This work was performed in accordance with the Declaration of Helsinki and approved by the Human Research Ethics Committee, Faculty of Dentistry, Chulalongkorn University. Human DPSCs (hDPSCs) were isolated from human dental pulp tissues extracted from both premolars and molars due to wisdom teeth issues. Informed consent was obtained from the patients under an approved protocol (HREC-DCU 2018/054).

1. Integrative induction protocol

  1. Preparation of lentiviral vector carrying PDX1
    1. Use human embryonic kidney (HEK) 293FT cells for viral packaging. Culture and maintain these cells in Dulbecco's Modified Eagle Medium (DMEM) supplemented with 10% fetal bovine serum (FBS), 1% L-glutamine, and 1% Antibiotic-Antimycotic.
    2. Generate PDX1-lentivirus vectors by co-transfection of 10 µg each of the packaging and envelope plasmids and 20 µg of the targeted gene plasmid into HEK293FT cells using calcium phosphate transfection system, e.g., psPAX2, pMD2.G, and human pWPT-PDX111. Ensure that the cells are 80%-90% confluent during the time of infection.
    3. Collect the medium containing lentiviral particles at 48 and 72 h after transfection.
    4. Filter the collected medium through a 0.45 µm filter; concentrate the viruses with a centrifugal filter at 100 kDa nominal molecular weight cut-off (NMWCO).
  2. PDX1 overexpression
    1. Use passage 3-5 hDPSC that are 70-80% confluent. Trypsinize and count the cells using a cell counter.

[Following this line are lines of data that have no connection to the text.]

/-- SET_PRESET keeps it. -/
theorem State.MemOk.cmdSetPreset {index band : Byte} {freq : BitVec 32} {label : LabelArg} (h : s.MemOk) :
    (cmdSetPreset index band freq label s).MemOk := by
  unfold Machine.cmdSetPreset
  split
  · exact .ite (.refuse h) (.done (.setPreset h))
  · exact .refuse h

/-- CLEAR_PRESET keeps it. -/
theorem State.MemOk.cmdClearPreset {index : Byte} (h : s.MemOk) : (cmdClearPreset index s).MemOk := by
  unfold Machine.cmdClearPreset
  split
  · exact .refuse h
  · exact .done (.setPreset h)

/-- RECALL_PRESET keeps it. -/
theorem State.MemOk.cmdRecallPreset {zone index : Byte} (h : s.MemOk) : (cmdRecallPreset zone index s).MemOk := by
  refine .withOwner h ?_
  split
  · exact .refuse h
  · split
    · exact .refuse h
    · exact .accepted (.tuneTo (.beginOp h))

/-! ## Commands of the outputs -/

/-- The assignment of a role keeps it. -/
theorem State.MemOk.assigned {c : Fin 12} {r : Role} (h : s.MemOk) : (s.assigned c r).1.MemOk := by
  unfold State.assigned
  dsimp only
  split
  · exact .givePending h
  · exact .givePending (.givePending h)

/-- ASSIGN_OUTPUT keeps it. -/
theorem State.MemOk.cmdAssignOutput {channel role : Byte} (h : s.MemOk) : (cmdAssignOutput channel role s).MemOk := by
  unfold Machine.cmdAssignOutput
  split
  · exact .ite (.refuse h) (.ite (.done h) (.ite (.refuse h) (.done (.formGroup (.assigned h)))))
  · exact .refuse h

/-- SET_CHANNEL keeps it. -/
theorem State.MemOk.cmdSetChannel {channel : Byte} {trim : BitVec 8} {delay : BitVec 16} {polarity size : Byte}
    (h : s.MemOk) : (cmdSetChannel channel trim delay polarity size s).MemOk := by
  unfold Machine.cmdSetChannel
  split
  · exact .ite (.refuse h) (.ite (.clampedOr (.setChan h)) (.clampedOr (.formGroup (.setChan (.givePending h)))))
  · exact .refuse h

/-- SET_BASS keeps it. -/
theorem State.MemOk.cmdSetBass {hz : Byte} (h : s.MemOk) : (cmdSetBass hz s).MemOk := .ite (.refuse h) (.done (.withOut h))

/-- CLEAR_FAULT keeps it. -/
theorem State.MemOk.cmdClearFault {pair : Byte} (h : s.MemOk) : (cmdClearFault pair s).MemOk := by
  unfold Machine.cmdClearFault
  split
  · exact .refuse h
  · dsimp only
    split
    · exact .done h
    · exact .done h
    all_goals exact .ite (.refuse h) (.done (.enterSoftStart h))

/-- SET_PROTECT keeps it. -/
theorem State.MemOk.cmdSetProtect {pair detect retry : Byte} (h : s.MemOk) :
    (cmdSetProtect pair detect retry s).MemOk := by
  unfold Machine.cmdSetProtect
  split
  · exact .refuse h
  · exact .clampedOr (.setPair h)

/-- An opcode outside the table keeps it. -/
theorem State.MemOk.cmdUnknown (h : s.MemOk) : (cmdUnknown s).MemOk := .refuse h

Seed 1 x 106 hDPSCs onto a 60 mm tissue culture-treated dish and incubate overnight.
    2. 24 h later, add fresh virus particles obtained from step 1.1.4 to transduce polybrene pre-treated cells (4 µg/mL polybrene, 30 min under 37 °C and 5% CO2) at the desired multiplicity of infection (MOI). For example, in this case, MOI used is 20. Maintain the cells in the cell culture incubator for 24 h at 37 °C with 5% CO2.
    3. After the 24 h infection period, discard the medium containing viral particles. Add fresh culture media and continue growing the cells for 48 h. All cultures are maintained at 37 °C and 5% CO2.
    4. Check the aggregated morphology of the transfected cells before proceeding to the induction step. PDX1 transduction is confirmed by gene expression analysis (Supplemental Figure 1).
      NOTE: Check the cell morphology under a microscope before proceeding to the next steps.
    5. Harvest and proceed to a three-step induction protocol (step 1.3) as a microenvironmental induction approach.
  3. Three-step induction protocol
    NOTE: The three-step induction protocol resulted in the series of pancreatic differentiation of hDPSCs to definitive endoderm, pancreatic endoderm/endocrine, and pancreatic beta-cells/IPCs using serum-free medium (SFM)-A, SFM-B, and SFM-C, respectively.
    1. Discard the culture medium, and then wash the transduced-hDPSCs with 1x phosphate-buffered solution (PBS).
    2. Add 0.25% trypsin-EDTA solution to the cells and incubate for 1 min at 37 °C, 5% CO2.
    3. Add the culture medium to stop the trypsin activity and gently flush the cells to get the single cell suspension. Count the cells and aliquot 1 x 106 cells into each collecting tube.
    4. Centrifuge the cell suspension at 468 x g (Relative Centrifugal Force: RCF), 4 °C, for 5 min. Discard the supernatant and save the cell pellet.
    5. Resuspend the pellet in 3 mL of first pancreatic induction medium, i.e., serum-free medium (SFM)-A. Seed the cells on a low attachment culture plate (60 mm). Maintain the cells at 37 °C and 5% CO2 for 3 days.
      NOTE: Observe cells morphology under an inverted microscope before proceeding to the next step.
    6. Remove SFM-A and add 3 mL of the second induction medium, i.e., SFM-B. Maintain the cells for the next 2 days at 37 °C, 5% CO2.
      NOTE: Observe cells morphology under an inverted microscope before proceeding to the next step.
    7. Remove SFM-B and add 3 mL of the third induction medium, i.e., SFM-C. Maintain the cells for the next 5 days in a cell culture incubator maintained at 37 °C with 5% CO2. Change the medium every 48 h. Observe their morphology after 5 days.
      NOTE: Each induction medium is supplemented with different reagents as described; SFM-A: 1% bovine serum albumin (BSA), 1x insulin-transferrin-selenium (ITS), 4 nM of activin A, 1 nM of sodium butyrate, and 50 µM of beta-mercaptoethanol; SFM-B: 1% BSA, 1x ITS, and 0.3 mM taurine; and SFM C: 1.5% BSA, 1x ITS, 3 mM taurine, 100 nM of glucagon-like peptide (GLP)-1, 1 mM nicotinamide, and 1x non-essential amino acids (NEAAs).
    8. Make sure to check the cell morphology under an inverted microscope after each step. The cells will become more aggregated and float as colonies.
    9. Collect cell colonies for further analysis. Check for colony morphology and size. Perform pancreatic gene marker expression analysis and functional analysis (Glucose stimulated C-peptide secretion assay).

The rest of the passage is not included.